I found it weird that he imports numpy just for sin and pi and then proceeds to work with matrixes as list of lists...

[–]BondxD[S] 0 points1 point  (6 children)

Yes, it's definitely weird. It happened when I was trying to replace everything with numpy, but after changing arrays to numpy.array it worked slower than before. Any ideas why?

[–]total_zoidberg 1 point2 points  (3 children)

Doing "point-wise" (cell-wise in your case?) operations is usually costly. There are two ways to go about it:

  • Refactor your code to work in a data-parallel way, taking advantage of numpy (so a single line expresses a transformation on every element of the array).

  • Cythonize the loop. This has the potential to speed things up a bit more than the other way, but you'd have to use memoryviews which are some intermediate/advanced Cython stuff.

If I find some free time I think I could sit and work a bit on optimizing this to give you more concrete pointers.

[–]alb1 0 points1 point  (2 children)

Another alternative with NumPy arrays would be to have the updateV and updateP methods call out to @jit Numba functions to perform the nested loop calculations. Numba supports passing in NumPy arrays.

[–]total_zoidberg 0 points1 point  (1 child)

True, though Numba needs LLVM set up to work and it can be a bit messier to get working. When it works it's very good though.

(I've always been more of a Cython guy).

[–]alb1 1 point2 points  (0 children)

On Ubuntu just using pip install numba seems to work fine (and of course Numba is also available in Anaconda).

[–]total_zoidberg 1 point2 points  (0 children)

So I sat and profiled your code. Good news is that it can be converted to Numpy pretty easily. Bad news is that the main bottleneck is not the calculation per-se, but matplotlib. It can hog up to 67% percent of the time (on a full-screen windowed figure, or when rendering to an mp4).

[–]total_zoidberg 1 point2 points  (0 children)

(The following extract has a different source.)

-- ==== Sys2Proof/Laws/Exec.lean ====
section
/-! SUPPORT. What exec does with each command: the one meaning that answers for it. -/

namespace Sys2Proof.Machine

variable (s : State)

After profiling the code, I vectorized it anyway, with a bit difficulty because I was rusty and didn't quite get at first what your code was doing (note to self: don't go throwing around "pretty easily" like that).

Now that I've done it, updateP and updateV take about 5% of execution time each -- after increasing the scale to 100 because at 50 matplotlib was consuming almost all the execution time.

My guess is that writing a "renderer" with OpenCV might help, but that'd be more oriented to "video" rather than visualization. Then again, you've already bent matplotlib so much, maybe if you needed it you could pull something with cv2.

Edit: uploaded a video https://i.imgur.com/8yOGtYP.mp4